Tough pathogens, such as anthrax and MRSA, depend on nitric oxide to defend themselves against antibiotic drugs, according to recent research. Targeting this line of defense may lead to new tactics for fighting even the nastiest bacterial infections.
Although doctors have prescribed antibiotics to treat infections for well over 50 years, many bacteria have developed resistance to these treatments, prompting drug companies to spend millions of dollars developing alternative forms of the drugs. Even more troublesome have been specific bacteria, including strains of Staphylococcus, which defy most known antibiotics. Yet, with the new discovery of how bacteria defend themselves with nitric oxide, scientists now hope that by merely blocking the site of nitric oxide production in bacteria they can make traditional antibiotics much more potent against even incredibly virulent infections.
“If you make bacterial cells more vulnerable to the old and well-established antibiotics, that is better than having to design new antibiotics,” explains New York University biochemist Evgeny Nudler, who led a research team that recently showed bacteria are virtually defenseless when they are unable to produce nitric oxide. Nudler, along with group members Ivan Gusarov and Konstantin Shatalin, published their findings in a September issue of the journal Science.
Although the nitric oxide molecule is the true culprit — it interrupts the destructive chemical pathway launched by an antibiotic — Nudler believes the best offense against bacteria will be attacking the compound’s production site, known as nitric oxide synthase, or NOS. Drug developers have already identified and tested molecules that block similar NOS enzymes in humans. Although these particular drugs were designed to target the human nitric oxide pathways that are involved in blood pressure disorders, the same technology may be tuned to specifically target bacteria.
Treating bacterial infections with cocktails of traditional antibiotics and NOS inhibitors to prevent nitric oxide formation will be more efficient than designing entirely new drugs, suggests Nudler. An important advantage of this approach is that each of the individual drugs that make up the new therapy have already undergone independent tests for human safety; a combined therapy should therefore not require the arduous drug screening that entirely new antibiotics have to endure.
To test this proposed therapy, Nudler’s team has already moved on to testing drug combinations in mice, with the help of collaborators from the University of California, San Diego.
The recent studies, which both demonstrated nitric oxide’s role in helping bacteria stave off the effects of antibiotics and paved the way for its potential therapeutic applications, have excited Nudler’s colleagues.
“This work very nicely demonstrates that bacteria that produce nitric oxide use it to protect themselves against the lethal effects of antibiotics, and that this is a broad effect,” says Jim Collins, a biomedical engineer at Boston University. Collins studies how antibiotics act to promote bacteria death.

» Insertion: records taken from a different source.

-- ==== Sys2Proof/Syntax.lean ====
section
/-! DEFINITION. The ten operations of PCF-CORE, one constructor per row of spec/opcode_table.json (R3, R61). -/

namespace Sys2Proof

/-- An operation. A command has no operand field: every operand comes from a fixed register (R65). -/
inductive Instr where
  /-- B2BITS: bytes to bits (R80). -/
  | b2bits
  /-- BITS2B: bits to bytes (R83). -/
  | bits2b
  /-- PARSEBE: parse 8 bytes big-endian (R86). -/
  | parsebe
  /-- PARSELE: parse 8 bytes little-endian (R88). -/
  | parsele
  /-- REVB: reverse byte order (R90). -/
  | revb
  /-- SELA: oblivious select of one byte-array entry (R100). -/
  | sela
  /-- SELS: oblivious select of one scalar (R105). -/
  | sels
  /-- XOR: byte-wise exclusive or of two blocks (R120). -/
  | xor
  /-- MUX: branch-free choice between two blocks (R130). -/
  | mux
  /-- INCW: increment the counter word of a counter block (R140). -/
  | incw
  deriving DecidableEq, Repr

end Sys2Proof
end

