-- ==== Sys2Proof/Machine/Step.lean ====
section
/-! DEFINITION. One step of the machine: the host's next action, performed whole (R45, R50). -/

namespace Sys2Proof.Machine

/-- One step: one host action, a command among them, is one atomic step (R45, R50, R187). -/
def step (s : State) : Host.Outcome State Fault Refusal := nextAction s

/-- `s` with a command word about to be written to CMD. There is no fetch (R54): the word comes with the host's action, and the host
has by then written the operands that the command reads, as R183 asks of it (log 12). -/
def State.withFetchWord (s : State) (nbits w : Nat) : State := withCommand s (tableWord nbits w)

end Sys2Proof.Machine
end

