-- ==== Sys2Proof/Safety.lean ====
section
/-! DEFINITION. The terms claims use: the invariant of a state, the public shape of its operands (R48), the agreement of two states on an
operation's operands (R36), and a chain of counter increments (R143). -/

namespace Sys2Proof.Machine

/-- A RESULT that an instance with parameters `p` can hold (R30). -/
def resultFits (p : Config.Params) : Result → Bool
  | .none => true
  | .lanes v => decide (v.length ≤ p.maxLanes)
  | .u64 _ => true
  | .scalar v => decide (v < 2 ^ p.scalarW)

/-- An operand register that is unwritten, or holds what an instance with parameters `p` can hold (R22 to R28). -/
def operandFits (s : State) (x : OperandReg) : Bool :=
  match readOperand s x with
  | none => true
  | some v => fits s.params v

/-- The capacities of R22, R23, R25, R26 and R34, as a claim writes them. -/
def withinCapacity (p : Config.Params) : OperandValue → Prop
  | .a v => v.length ≤ p.maxLanes
  | .b v => v.length ≤ p.maxLanes
  | .tb t => t.length ≤ p.maxLanes ∧ ∀ e ∈ t, e.length ≤ p.maxLanes
  | .ts t => t.length ≤ p.maxLanes ∧ ∀ x ∈ t, x < 2 ^ p.scalarW
  | .idx _ => True
  | .sel _ => True

/-- The invariant of every state that can be reached: legal parameters (R7), every operand register and RESULT within capacity
(R22 to R26, R30), STATUS.CODE one of the five codes the block writes (R32), RESULT.KIND NONE while no command has completed, and
not NONE once the last command succeeded (R30, R32), and every recorded UnwrittenOperand names a register its operation reads (R67,
R158). -/
structure StateInv (s : State) : Prop where
  params_ok    : Config.paramsOk s.params = true
  operands_fit : ∀ x, operandFits s x = true
  code_legal   : s.statusCode.toNat ≤ 4
  result_fits  : resultFits s.params s.result = true
  idle_none    : s.statusCode = codeIdle → s.result = .none
  ok_written   : s.statusCode = codeOk → s.result ≠ .none
  faults_named : ∀ op x, ModelFault.unwrittenOperand op x ∈ s.faults → x ∈ reads op

/-- What of the operand registers is public (R14, R48): the written marks, the lengths, the entry counts and entry lengths, and
the parameters. Lane values, IDX and SEL are not in it. -/
structure PublicShape where
  params     : Config.Params
  lenA       : Option Nat
  lenB       : Option Nat
  lensTB     : Option (List Nat)
  countTS    : Option Nat
  idxWritten : Bool
  selWritten : Bool
  deriving DecidableEq, Repr

/-- The public shape of a state. -/
def publicShape (s : State) : PublicShape where
  params := s.params
  lenA := s.a.map List.length
  lenB := s.b.map List.length
  lensTB := s.tb.map fun t => t.map List.length
  countTS := s.ts.map List.length
  idxWritten := s.idx.isSome
  selWritten := s.sel.isSome

/-- Two states of one instance kind that hold the same contents in every register an operation reads (R36, R67). -/
def agreeOnReads (op : Instr) (s t : State) : Prop :=
  s.params = t.params ∧ ∀ x ∈ reads op, readOperand s x = readOperand t x

/-- `A[i]` as a number (R8, R10); 0 past the end of the buffer. -/
def laneValue (a : List Byte) (i : Nat) : Nat := (a.getD i 0#8).toNat

/-- The counter of a counter block: `A[12]*2^24 + A[13]*2^16 + A[14]*2^8 + A[15]` (R140). -/
def counterValue (a : List Byte) : Nat :=
  laneValue a 12 * 2 ^ 24 + laneValue a 13 * 2 ^ 16 + laneValue a 14 * 2 ^ 8 + laneValue a 15

/-- The host's loop of R143 after its first write of A: INCW, then, if it ended OK (R185), A written with the lanes of RESULT, `n`
times. `none` if a command records a fault or does not end OK with lanes. -/
def incrementChain : Nat → State → Option State
  | 0, s => some s
  | n + 1, s =>
    match exec .incw s with
    | .next t =>
      match t.result with
      | .lanes v =>
        if t.faults = s.faults ∧ t.statusCode = codeOk then incrementChain n (writeOperand t (.a v)) else none
      | _ => none
    | _ => none

end Sys2Proof.Machine
end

While antibiotics have long been used to fight bacteria, exactly how the drugs caused cell death remained a mystery until 2007, when Collins’ group demonstrated that many antibiotics rely on destructive oxidizing agents in order to ravage the bacteria from the inside out.

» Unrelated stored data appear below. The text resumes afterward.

/-! ## What a step can change -/

/-- A host action writes one operand register, resets, or leaves every operand register (R46, R170). -/
theorem perform_operands {act : HostAction} {s t : State} (h : perform act s = .next t) :
    (∃ v, act = .wr v ∧ t = writeOperand s v) ∨ (act = .reset ∧ t = resetEvent s) ∨
      ∀ x, readOperand t x = readOperand s x := by
  rcases perform_next h with ⟨v, hact, -, ht⟩ | ⟨w, i, -, -, he⟩ | ⟨w, -, -, rfl⟩ | ⟨o, rfl⟩ | ⟨o, v, rfl⟩ | ⟨x, rfl⟩ |
    hreset
  · exact .inl ⟨v, hact, ht⟩
  · exact .inr (.inr (exec_next_keeps_operands he).2)
  · exact .inr (.inr (readOperand_illegalCommand s))
  · exact .inr (.inr (readOperand_observe s o))
  · exact .inr (.inr (readOperand_observe s o))
  · exact .inr (.inr (readOperand_recordFault s _))
  · exact .inr (.inl hreset)

/-- Settles O41. -/
theorem onlyHostWritesChangeOperands : Obligations.OnlyHostWritesChangeOperands := by
  intro s act rest t x hpending ht hx
  rw [step_of_pending hpending] at ht
  rcases perform_operands ht with ⟨v, hact, rfl⟩ | ⟨hact, -⟩ | hkept
  · refine .inr ⟨v, hact, ?_⟩
    by_contra hne
    rw [readOperand_writeOperand_other _ v x (Ne.symm hne), readOperand_pending] at hx
    exact hx rfl
  · exact .inl hact
  · rw [hkept, readOperand_pending] at hx
    exact absurd rfl hx

/-- A write leaves every written register written (R35). -/
theorem readOperand_writeOperand_ne_none {s : State} (v : OperandValue) {x : OperandReg}
    (h : readOperand s x ≠ none) : readOperand (writeOperand s v) x ≠ none := by
  by_cases hx : x = regOf v
  · rw [hx, readOperand_writeOperand_same]
    exact Option.some_ne_none v
  · rwa [readOperand_writeOperand_other s v x hx]

/-- A commit leaves RESULT of some kind (R30, R153). -/
theorem commit_keeps_result_ne_none {s : State} {r : OpRun} (hr : ∀ tr, r ≠ .ok .none tr) (h : s.result ≠ .none) :
    (commit s r).result ≠ .none := by
  by_cases hcode : (commit s r).statusCode = codeOk
  · exact commit_result_ne_none hr hcode
  · rwa [commit_result_of_code_ne hcode]

/-- A RESULT of some kind stays so under every action but a reset (R35). -/
theorem perform_result_ne_none {act : HostAction} {s t : State} (h : perform act s = .next t) (hact : act ≠ .reset)
    (hr : s.result ≠ .none) : t.result ≠ .none := by
  rcases perform_next h with ⟨v, -, -, rfl⟩ | ⟨w, i, -, -, he⟩ | ⟨w, -, -, rfl⟩ | ⟨o, rfl⟩ | ⟨o, v, rfl⟩ | ⟨x, rfl⟩ |
    ⟨hreset, -⟩
  · rwa [writeOperand_result]
  · rcases exec_next he with ⟨-, r, rfl, hne⟩ | ⟨x, -, rfl⟩
    · exact commit_keeps_result_ne_none hne hr
    · exact hr
  · exact hr
  · exact hr
  · exact hr
  · exact hr
  · exact absurd hreset hact

/-- Settles O42. -/
theorem writtenStaysWrittenUntilReset : Obligations.WrittenStaysWrittenUntilReset := by
  refine ⟨fun s act rest t hpending hact ht => ?_, fun s v rest t hpending ht => ?_, fun s rest t hpending ht => ?_⟩
  · rw [step_of_pending hpending] at ht
    refine ⟨fun x hx => ?_, (perform_result_ne_none ht hact :)⟩
    rcases perform_operands ht with ⟨v, -, rfl⟩ | ⟨hreset, -⟩ | hkept
    · exact readOperand_writeOperand_ne_none v (by rwa [readOperand_pending])
    · exact absurd hreset hact
    · rwa [hkept, readOperand_pending]
  · rw [step_of_pending hpending] at ht
    rw [hostWrite_next ht, readOperand_writeOperand_same]
    exact Option.some_ne_none v
  · rw [step_of_pending_reset hpending] at ht
    cases ht
    exact ⟨readOperand_resetEvent _, rfl⟩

But if this was the poison, the question remained: what did the bacteria use as an antidote to help themselves stay alive? The identification of nitric oxide’s role in bacterial defense has provided a valuable answer, one that might make researchers reevaluate antibiotic design.
With his studies of a dual-drug system already underway in mice, Nudler believes they can quickly evaluate this new strategy. “The endpoint is very clear,” he says. “You clean out an infection or not. If it works, you can easily see it.”